Realize, Peter didn’t get out of the boat expecting to fail. He expected to walk. But when he began to sink, he did the right thing – he transferred his faith in himself over to the One who could save Him.

I doubt Peter ever tried walking on water again. But I’m sure he did try other things that produced equal results. What he learned in failing, though, was the faithfulness of the Lord covers us even when we cause our own problems. That’s a pretty good lesson.

Little eagle watched his mom and dad soar off the nest then up high into the sky. He longed for the day he could do the same. Every morning he’d ask them, “Is this the day I can fly?” They’d say, “Not today but soon.” He grew impatient and one morning, after his parents left, he decided he’d try. He stood on the edge of the nest, spread his little, immature wings and lunged into the clear air. But he wasn’t ready and spiraled to the ground. The landing took the wind out of him. While he lay there trying to get his bearings a group of turkeys came by and asked him what he was doing. He told them what had happened and they said, “Since there’s no way to get you back into the nest, you’ll just have to join us and become a turkey instead.”

He ate what turkeys ate, walked like turkeys walked, slept where turkeys slept. He even tried to gobble like turkeys do. He lived a turkey life.

Then, one day he saw his parents high in the sky. He felt the same urges as before. He spread his wings and began to run around. But the turkey’s discouraged him and said, “Turkey’s don’t soar. They stay on the ground and scratch out their purpose in life.”

A few months later, he was near a mountain ledge and saw his parents again. The urge overwhelmed him and he spread his wings and lunged off the cliff. This time, his wings held the air of the currents and he sailed up into the heavens.  He went higher and higher until he disappeared into the intake of a 737.

From the ground, one turkey watching said, “Eagles may soar, but turkeys don't get sucked into jet engines.” But neither do turkeys experience what eagles were made to do.

God would never give us abilities we don’t need, to do things He never expects us to do, just to satisfy our selfish desires. He takes us step by step, infusing us with power to do what He calls us to do. Had Peter successfully walked on water, he could have undermined the whole mission of spreading the gospel through an arrogance inappropriate to a godly man seeking the honor of the Lord. He would have credited himself for the work God did through him. Not a position Jesus would have wanted him to take.

What can this story teach us?
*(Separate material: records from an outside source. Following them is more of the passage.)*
-- ==== Sys2Proof/Machine/Bus.lean ====
section
/-! DEFINITION. What the bus and the ms ticks bring to the Exchange Unit (chapter 11): drains, page takes, posts, samples, copies,
re-reads and failed reads. -/

namespace Sys2Proof.Machine

/-! ## Drain and page take (R139, R184, R185) -/

/-- R185: the head record of the holding queue goes into the filling page, or a page with one free slot is posted for a record
of two. After the write the loss test comes before the post of a full page (log 47). -/
def drainInto (s : State) (page : Page) (rec : Record) (rest : List Record) : State :=
  if page.used + rec.body.slots ≤ Config.pageSlots then postWhenFull (testLoss (writeRecord s page rec rest))
  else beginPost s .full

/-- R139: one drain, and what step 7 makes of it (R165). -/
def drainQueue (s : State) : State :=
  match s.xu.filling, s.ru.queue with
  | some page, rec :: rest => closeoutCheck (drainInto s page rec rest)
  | some _, [] | none, _ => s

/-- R184: a page may be taken. -/
def pageWanted (s : State) : Bool := !s.ru.queue.isEmpty && s.xu.filling.isNone && s.xu.posting.isNone

/-- R184: invalid descriptors are skipped, then a page is taken or the stock found empty. -/
def takeFromStock (s : State) : State :=
  let s1 := skipInvalid (Config.listEntries + 1) s
  if usableCount s1.xu = 0 then stockEmpty s1 else takePage s1

/-! ## The end of a post (R187, R188) -/

/-- R187: the post has succeeded. -/
def postDone (s : State) (p : Posting) : State :=
  wantStatus
    (s.onXu fun x => { x with posting := none, lastPosted := p.page.address, nextPage := x.nextPage + 1 })
    { posted := true, orders := false }

/-- R165, R170: what the end of a post means to close-out. The final post ends it when it was written, or when the records have
been given up; a final post that failed sends step 7 back to its drain. -/
def afterPost (s : State) (written : Bool) : State :=
  if s.cu.phase = .final then
    if written || s.ru.abandoned then endCloseout s
    else closeoutCheck (s.onCu fun c => { c with phase := .drain })
  else closeoutCheck s

def completePost (s : State) : State :=
  match s.xu.posting with
  | none => s
  | some p => afterPost (postDone s p) true

/-- R188: the page being posted fails; a status block write follows a failed post too (R189). -/
def failPost (s : State) (p : Posting) : State :=
  let s1 := abandonPage (s.onXu fun x => { x with posting := none }) p.page.records
  afterPost (wantStatus s1 Owed.none) false

/-- R188: the filling page fails. -/
def failFilling (s : State) (page : Page) : State :=
  closeoutCheck (abandonPage (s.onXu fun x => { x with filling := none }) page.records)

/-- R188: a write to the page in hand is undeliverable. A page to which nothing has been written yet cannot fail. -/
def failPage (s : State) : State :=
  match s.xu.posting, s.xu.filling with
  | some p, _ => failPost s p
  | none, some page => if page.records.isEmpty then s else failFilling s page
  | none, none => s

/-! ## Samples, copies, re-reads (R181 to R183) -/

/-- R182: the batch copy is started for the generation and count a sample read. -/
def startCopy (s : State) (generation count : Word) : State :=
  (s.onXu fun x => { x with copy := some { generation := generation, count := count, waited := 0 } }).emit
    (.busRead (exchangeAt s 0x040) 512)

/-- R167, R181, R182: a new generation is to be copied. -/
def copyWanted (s : State) (generation : Word) : Bool :=
  s.cu.state != .off && generation != s.xu.taken && s.cu.batch.isNone && s.xu.copy.isNone && !resultsUnwritten s.xu

/-- R183: the stock list is re-read for the written count a sample read. -/
def startReread (s : State) (written : Word) : State :=
  (s.onXu fun x => { x with reread := some { written := written, waited := 0 } }).emit (.busRead (exchangeAt s 0x410) 256)

/-- R181, R183: a changed written count is to be followed up. -/
def rereadWanted (s : State) (written : Word) : Bool :=
  s.cu.state != .off && written != s.xu.seenWritten && s.xu.reread.isNone

/-- R181: the reads of a sample have completed. The batch copy is read before the stock, and a repeat sample is read after both (log 44). -/
def completeSample (s : State) (generation count written : Word) : State :=
  if s.xu.sample.isSome then
    let s1 := if copyWanted s generation then startCopy s generation count else s
    endSample (if rereadWanted s written then startReread s1 written else s1)
  else s

/-- R167, R182: the batch copy has completed. The part takes no new batch in OFF (log 11). -/
def completeCopy (s : State) (entries : OrderListBytes) : State :=
  match s.xu.copy with
  | none => s
  | some c =>
    let s1 := s.onXu fun x => { x with copy := none }
    if s.cu.state = .off then s1 else handBatch s1 c.generation c.count entries

/-- R183: the copies of the 16 descriptors. -/
def allDescriptors (bytes : StockBytes) : Vector Descriptor 16 := Vector.ofFn fun i => descriptorAt bytes i.val

/-- R183: the copies after a re-read; the current descriptor stays while pages of it are being taken. -/
def newDescriptors (x : ExchangeUnit) (bytes : StockBytes) : Vector Descriptor 16 :=
  if x.pagesTaken = 0 then allDescriptors bytes
  else (allDescriptors bytes).set (cursorIndex x).val (cursorDescriptor x)

/-- R183: the re-read has completed; an invalid available count is reported once. -/
def completeReread (s : State) (bytes : StockBytes) : State :=
  match s.xu.reread with
  | none => s
  | some r =>
    let s1 := s.onXu fun x =>
      { x with reread := none, seenWritten := r.written, descriptors := newDescriptors x bytes }
    if availableCount s1.xu ≤ Config.listEntries then s1.onXu fun x => { x with invalidLatch := false }
    else if s1.xu.invalidLatch then s1
    else captureFault (s1.onXu fun x => { x with invalidLatch := true }) .stockInvalid

/-! ## Failed reads (R149, R180, R181, R188, R190) -/

/-- R180: the ms ticks a read has been in flight, or none when it is not. -/
def readWaited (s : State) : ReadKind → Option Nat
  | .sample => s.xu.sample
  | .batchCopy => s.xu.copy.map BatchCopy.waited
  | .stockReread => s.xu.reread.map Reread.waited
  | .recipeLoad => s.rs.load.map Load.waited
  | .postCompletion => s.xu.posting.map Posting.waited
  | .statusCompletion => s.xu.statusWrite.map StatusWrite.waited

/-- R149: a load has failed. MEMORY_READ is reported before its order ends, and so before the status block write of a batch it was the
last order of (log 54). -/
def failLoad (s : State) : State :=
  endOrder (captureFault (s.onRs fun r => { r with load := none }) .memoryRead) (plainResult .memoryError)

/-- R180: what the failure of a read does. A failed sample is reported before its repeat goes out (log 44). -/
def failRead (s : State) : ReadKind → State
  | .sample => endSample (captureFault s .memoryRead)
  | .batchCopy => captureFault (s.onXu fun x => { x with copy := none }) .memoryRead
  | .stockReread => captureFault (s.onXu fun x => { x with reread := none }) .memoryRead
  | .recipeLoad => failLoad s
  | .postCompletion =>
    match s.xu.posting with
    | none => s
    | some p => failPost s p
  | .statusCompletion => failStatus s

/-! ## Ticks (R22, R181, R186) -/

/-- R181, R189: the poll-tick sample, and the status block write of a poll tick after it (log 44). -/
def pollTick (s : State) : State :=
  if s.cu.state ≠ .off ∧ s.xu.pollDue then
    let s1 := startSample (s.onXu fun x => { x with pollCount := 0, pollDue := false })
    if s.xu.changed then wantStatus s1 Owed.none else s1
  else s

/-- R186: the age count of the filling page has reached the post age. -/
def ageReached (s : State) : Bool :=
  match s.shared, s.xu.filling with
  | some sp, some page => !page.records.isEmpty && decide (sp.postAge ≤ page.age)
  | some _, none | none, some _ | none, none => false

def agePost (s : State) : State := if ageReached s then beginPost s .age else s

/-- R22: the stall count has reached the stall time. -/
def stallReached (s : State) : Bool :=
  match s.shared with
  | none => false
  | some sp => s.cu.state != .off && !s.mu.stallRaised && decide (sp.stallTime ≤ s.mu.stallCount)

/-- R22, R186: the stall event. -/
def stallEvent (s : State) : State :=
  if stallReached s then beginPost (s.onMu fun m => { m with stallRaised := true }) .stall else s

end Sys2Proof.Machine
end

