-- ==== Sys2Proof/Machine/Core.lean ====
section
/-! DEFINITION. The machine as the host takes it. -/

def Sys2Proof.core : Host.Core :=
  { State := Sys2Proof.Machine.State, Fault := Sys2Proof.Machine.Fault, Refusal := Sys2Proof.Machine.Refusal,
    step := Sys2Proof.Machine.step, reset := Sys2Proof.Machine.State.reset }
end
We all have areas in our lives that need to change. Areas where we’ve not surrendered to the Lord. Our pride stands in the way. For the Lord to show us that, He may have to expose us to embarrassment. Embarrassment can be a good teaching emotion when it causes us to never want to repeat what caused the problem in the first place.
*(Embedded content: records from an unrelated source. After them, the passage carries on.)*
-- ==== Sys2Proof/Safety.lean ====
section
/-! DEFINITION. What counts as a safe run, the limits the manual sets to what each block holds, and the frame relations claims
are stated in. -/

namespace Sys2Proof.Machine

/-! ## Runs -/

/-- A step that stops: it answers no next state. -/
def Stops (s : State) : Prop := ∀ t, step s ≠ .next t

/-- A run is safe for `k` steps when none of them stops. -/
def Safe : Nat → State → Prop
  | 0, _ => True
  | k + 1, s => ∃ t, step s = .next t ∧ Safe k t

/-! ## Limits (R3, R4, R10, R20, R32, R102, R107, R110, R120, R138, R185, R187) -/

/-- R3, R4, R10, R20: P within its bounds and never above H, and the queues of edges and of splices within theirs. -/
def MotionOk (m : MotionUnit) : Prop :=
  -Config.positionLimit ≤ m.p ∧ m.p ≤ m.h ∧ m.h ≤ Config.positionLimit ∧
    (∀ f, (m.faces.get f).edges.length ≤ Config.edgeQueueSize) ∧ m.splices.length ≤ Config.spliceQueueSize

/-- R32: no head holds packets in more than two line buffers. -/
def LinksOk (l : LinkUnit) : Prop := ∀ p : Port, l.heads[p].buffers.length ≤ Config.lineBuffers

/-- R27, R28: every head an unassembled line of a face waits for is entered for that face, and stands in its expected set once. -/
def HeadsEntered (s : State) : Prop :=
  ∀ f, ∀ line ∈ openLines (s.luFace f).stream,
    line.expected.Nodup ∧ ∀ p ∈ line.expected, ∃ e, s.entry p = some e ∧ e.face = f

/-- R27, R42, R163: the heads waited for are entered for their faces, lines stand unassembled in RUNNING and STOPPING alone, and close-out
has no phase there. -/
def LinesOk (s : State) : Prop :=
  HeadsEntered s ∧ (s.inspecting = false → ∀ f, openLines (s.luFace f).stream = []) ∧
    (s.inspecting = true → s.cu.phase = .notClosing)

/-- R107, R110: the pairing list within its size and ordered by due stamp, the doubt logs within theirs. -/
def PairingOk (p : PairingUnit) : Prop :=
  p.list.length ≤ Config.pairingListSize ∧ p.list.Pairwise (fun a b => a.due ≤ b.due) ∧
    ∀ f, (p.faces.get f).log.length ≤ Config.doubtLogSize

/-- R120: the mark queue within its size and in non-decreasing fire position. -/
def MarksOk (k : MarkUnit) : Prop :=
  k.queue.length ≤ Config.markQueueSize ∧ k.queue.Pairwise fun a b => a.fire ≤ b.fire

/-- R141, R142: the runs of the loss tally within their list, in sequence order, each with its own place in the order of entry. -/
def RunsOk (runs : List LossRun) : Prop :=
  runs.length ≤ Config.lossRuns ∧ runs.Pairwise (fun a b => a.first ≤ b.first) ∧ (runs.map LossRun.entered).Nodup

/-- R130, R138, R141: the holding queue within its slots, its records in increasing sequence, all of them given already; the loss tally's
runs as `RunsOk` says. -/
def HoldingOk (r : RecordUnit) : Prop :=
  slotsOf r.queue ≤ Config.holdingSlots ∧ (r.queue.map Record.seq).Pairwise (· < ·) ∧
    (∀ x ∈ r.queue, x.seq < r.nextSeq) ∧ RunsOk r.runs

/-- R185: a page's slots are those of its records and no more than it has. -/
def Page.ok (p : Page) : Prop := p.used = slotsOf p.records ∧ p.used ≤ Config.pageSlots

/-- R185, R187: the page in hand is sound, and no page is filling while a post is in progress. -/
def PagesOk (x : ExchangeUnit) : Prop :=
  (∀ p, x.filling = some p → p.ok) ∧ (∀ p, x.posting = some p → p.page.ok ∧ x.filling = none)

/-- Whether a table entry holds a track that has a streak number, CONFIRMED or FADING. -/
def numbered (t : Option Track) : Bool :=
  match t with
  | none => false
  | some x => x.state != .tentative

/-- R102: the open streak count of a face is the number of its tracks in CONFIRMED or FADING. -/
def StreaksOk (e : TeFace) : Prop := e.openStreaks = e.tracks.toList.countP numbered

/-- Between two steps no limit event waits, and a further status block write is wanted only while one is in progress (R163, R189). -/
def Quiescent (s : State) : Prop :=
  s.cu.limitEvent = false ∧ (s.xu.statusWanted = none ∨ s.xu.statusWrite.isSome)

/-! ## Frames -/

/-- The Motion Unit, the Link Unit and the Run Extractor are unchanged. -/
def SameWeb (s t : State) : Prop := t.mu = s.mu ∧ t.lu = s.lu ∧ t.rx = s.rx

/-- The Track Engine, the Spot Merger and the Pairing Unit are unchanged. -/
def SameDefects (s t : State) : Prop := t.te = s.te ∧ t.sm = s.sm ∧ t.pu = s.pu

/-- What taking a record, asking for a mark or raising a cause leaves alone: all but the Mark Unit, the Record Unit, the Control
Unit, the Exchange Unit, what was sent and the counter of used free values. -/
def OnlyReporting (s t : State) : Prop :=
  t.pending = s.pending ∧ t.straps = s.straps ∧ t.pins = s.pins ∧ SameWeb s t ∧ SameDefects s t ∧ t.rs = s.rs

/-- `t` is `u`, but that the changed mark of the status block may have been set, as every step may end (R189). -/
def OnlyStatus (u t : State) : Prop := t = u ∨ t = { u with xu := { u.xu with changed := true } }

/-- R35: `v` is `u` once the complete lines of a face have been assembled: none, as long as its oldest unassembled line is not complete,
else that line and then, in the same way, those after it. -/
inductive ReadyAssembled (f : Face) : State → State → Prop where
  | waits (u : State) (h : ∀ x ∈ (openLines (u.luFace f).stream).head?, lineComplete u x = false) : ReadyAssembled f u u
  | assembles (u v : State) (line : OpenLine) (later : List OpenLine) (h : openLines (u.luFace f).stream = line :: later)
      (complete : lineComplete u line = true) (rest : ReadyAssembled f (assembleLine u f line) v) : ReadyAssembled f u v

/-- R30, R34: the lines of a face with these numbers carry the mark that head `p` is given up in them. -/
def givenUpIn (s : State) (f : Face) (p : Port) (numbers : List Nat) : State :=
  { s with
    lu :=
      { s.lu with
        faces :=
          s.lu.faces.set f
            { s.luFace f with
              stream :=
                (s.luFace f).stream.map fun item =>
                  match item with
                  | .opened line =>
                    .opened (if line.desc.number ∈ numbers then { line with givenUp := line.givenUp ++ [p] } else line)
                  | .patchEnd _ | .patchStart _ | .spliceClosure | .skipped _ | .line _ => item } } }

/-- R182: the status block write after a batch owes ORDERS; R187: the one after a post owes POSTED. -/
def owesOrders : Owed := { posted := false, orders := true }
def owesPosted : Owed := { posted := true, orders := false }

/-- R167: an order has left the part at `u`, and `t` is `u` with its result noted: the batch goes on with its next entry, or it has
ended, its generation and results stand for the status block, and the write that owes ORDERS has been asked for. -/
def OrderEnded (u : State) (result : OrderResult) (t : State) : Prop :=
  match u.cu.batch with
  | none => False
  | some b =>
    if b.next + 1 < b.count then
      OnlyStatus
        { u with
          cu :=
            { u.cu with
              batch := some { b with next := b.next + 1, results := b.results.setIfInBounds b.next result } } } t
    else
      let ended : State :=
        { u with
          cu := { u.cu with batch := none }
          xu := { u.xu with taken := b.generation, results := b.results.setIfInBounds b.next result } }
      OnlyStatus (wantStatus ended owesOrders) t

/-- R167: the result of the order `b` stood at is noted in `t`, in the batch that goes on or among the results of the ended one. -/
def ResultNoted (b : Batch) (result : OrderResult) (t : State) : Prop :=
  if b.next + 1 < b.count then
    t.cu.batch = some { b with next := b.next + 1, results := b.results.setIfInBounds b.next result }
  else
    t.cu.batch = none ∧ t.xu.taken = b.generation ∧ t.xu.results = b.results.setIfInBounds b.next result

/-! ## Shapes of next states -/

/-- R123, R124: an output once its pulse has been cut, and how many cuts that counts. -/
def cutPulse : OutState → OutState
  | .active _ => .idle
  | .idle => .idle
  | .forced => .forced

def cutsOf (a b : OutState) : Nat := (if a = cutPulse a then 0 else 1) + if b = cutPulse b then 0 else 1

/-- R128: the cut counter after so many cuts. -/
def MarkCounters.withCuts (c : MarkCounters) (cuts : Nat) : MarkCounters :=
  if cuts = 0 then c else { c with cut := satAdd max32 c.cut cuts }

/-- R121: an output once pulses that have come to their end at `h` are ended. -/
def endedAt (h : Int) : OutState → OutState
  | .active stop => if stop ≤ h then .idle else .active stop
  | .idle => .idle
  | .forced => .forced

/-- R31, R124, R160, R166: every block of `t` stands at its power-on values with these straps and this XBASE, RETRAIN has gone to
every fitted port, and the break flag follows the break input. Pins, message configuration and waiting commands are those of `s`. -/
def ComesUp (straps : Straps) (xbase : BitVec 64) (s t : State) : Prop :=
  let output := if s.pins.breakInput ∧ straps.twoMarkers then OutState.forced else OutState.idle
  t.pending = s.pending ∧ t.straps = straps ∧ t.pins = s.pins ∧ t.free = s.free ∧ t.mu = MotionUnit.powerOn s.pins ∧
    t.lu = LinkUnit.powerOn straps ∧ t.rx = { upper := RxFace.powerOn, lower := RxFace.powerOn } ∧
    t.te = TrackEngine.powerOn ∧ t.sm = { upper := SmFace.powerOn, lower := SmFace.powerOn } ∧
    t.pu = PairingUnit.powerOn ∧
    t.ku = { MarkUnit.powerOn with a := output, b := output, breakFlag := s.pins.breakInput } ∧
    t.ru = RecordUnit.powerOn ∧ t.rs = RecipeStore.powerOn ∧ t.cu = ControlUnit.powerOn ∧
    t.xu =
      { ExchangeUnit.powerOn xbase s.xu.message with
        flags := if s.pins.breakInput then 0x80#8 else 0
        changed := s.pins.breakInput } ∧
    t.out = s.out ++ (allPorts.filter straps.fitted).map fun p => .link p retrainPacket

/-- R161, R181: the part enters IDLE and its first sample is started, or repeated after the one in progress. -/
def inIdle (s : State) : State :=
  if s.xu.sample.isSome then { s with cu := { s.cu with state := .idle }, xu := { s.xu with resample := true } }
  else
    { s with
      cu := { s.cu with state := .idle }
      xu := { s.xu with sample := some 0 }
      out := s.out ++ [.busRead s.xu.xbase 8, .busRead (s.xu.xbase + 0x400#64) 4] }

/-- R187: the post of a page has begun: its header and then its completion read have gone out. -/
def postBegun (s : State) (page : Page) (reason : PostReason) : State :=
  { s with
    xu := { s.xu with filling := none, posting := some { page := page, reason := reason, waited := 0 } }
    out :=
      s.out ++
        [.busWrite page.address (pageHeader s.xu.nextPage s.cu.rollId page reason s.xu.lastPosted s.mu.h),
          .busRead (page.address + 60#64) 4] }

/-- R161, R165, R189: close-out has ended at `u`: the state is IDLE or OFF as ENABLE stands, with the poll count at 0 in OFF, and a status
block write has been asked for. -/
def closeoutEnded (u : State) : State :=
  wantStatus
    { u with
      cu := { u.cu with state := if u.xu.enable then .idle else .off, phase := .notClosing }
      xu := if u.xu.enable then u.xu else { u.xu with pollCount := 0, pollDue := false } }
    Owed.none

/-- R165, R170: the abandon mark has acted in step 7, from `s` with no post in progress: a page that holds records is being posted as
HALT, and with none close-out has ended. -/
def AbandonEnds (s t : State) : Prop :=
  ((∀ page ∈ s.xu.filling, page.records = []) →
    t.cu.state = (if s.xu.enable then .idle else .off) ∧ t.cu.phase = .notClosing) ∧
    ∀ page, s.xu.filling = some page → page.records ≠ [] →
      t.cu.state = .closing ∧ t.cu.phase = .final ∧ t.xu.filling = none ∧
        t.xu.posting = some { page := page, reason := .halt, waited := 0 }

/-- R2: the encoder filter is 0, and both phases stand accepted at the levels on the inputs, so that a raw change is decoded at once. -/
def EncoderSettled (s : State) : Prop :=
  encoderFilter s = 0 ∧ s.mu.phaseA = { accepted := s.pins.encA, hold := none } ∧
    s.mu.phaseB = { accepted := s.pins.encB, hold := none }

/-- R3, R4, R22: a forward step has taken P and H onto fresh web, with these levels on the inputs; nothing has acted on it yet. -/
def ontoFreshWeb (a b : Bool) (sensors : Sensors) (s : State) : State :=
  { s with
    pins := { s.pins with encA := a, encB := b, sensors := sensors }
    mu :=
      { s.mu with
        phaseA := { accepted := a, hold := none }
        phaseB := { accepted := b, hold := none }
        direction := .forward
        p := s.mu.h + 1
        h := s.mu.h + 1
        stallCount := 0
        stallRaised := false } }

/-- R121: both outputs once pulses that have come to their end at `h` are ended. -/
def MarkUnit.ended (k : MarkUnit) (h : Int) : MarkUnit := { k with a := endedAt h k.a, b := endedAt h k.b }

/-- R163: the roll has entered CLOSING with this reason: no line is unassembled, no edge begun, no skip stretch open and no face
part pending. Tracks, spots, pairing and the mark queue are left to close-out. -/
def EntersClosing (reason : EndReason) (s t : State) : Prop :=
  t.cu.state = .closing ∧ t.cu.endReason = some reason ∧ t.cu.phase = .waiting ∧ t.mu.spliceBegun = none ∧
    (∀ f, openLines (t.luFace f).stream = [] ∧ (t.muFace f).begun = none ∧ (t.muFace f).skip = Tally.empty ∧
      (t.rsFace f).pending = none) ∧
    t.rx = s.rx ∧ SameDefects s t ∧ t.ku = s.ku

/-- No track is active and no spot is open on a face. -/
def TablesFree (s : State) (f : Face) : Prop :=
  (∀ i : Fin 24, (s.teFace f).tracks[i] = none) ∧ ∀ i : Fin 64, (s.smFace f).spots[i] = none

/-- R109: no entry of the pairing list waits for face `f` with a due stamp at or below `through`, so progress of `f` to that stamp
resolves none. -/
def NoneDue (s : State) (f : Face) (through : Int) : Prop :=
  ∀ e ∈ s.pu.list, e.closure.face = otherFace f → through < e.due

end Sys2Proof.Machine
end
Do you think Peter ever tried this again? No. Once was enough. Did he learn the lesson? Not completely. A short time later he would boast of how he would never deny the Lord, but he did. Then Jesus had to lift him up from drowning one more time.

TAKEAWAYS:

  1. Failure isn’t the problem, not learning from the failure is.
  2. When God needs to challenge us to change, He’ll use whatever tactic works best.
  3. Our preference is He not use moments that hurt or embarrass us.
  4. But unless He gets our attention, we will remain as we are, and if how we are is more dependent on ourselves than Him, He must make us uncomfortable enough to change.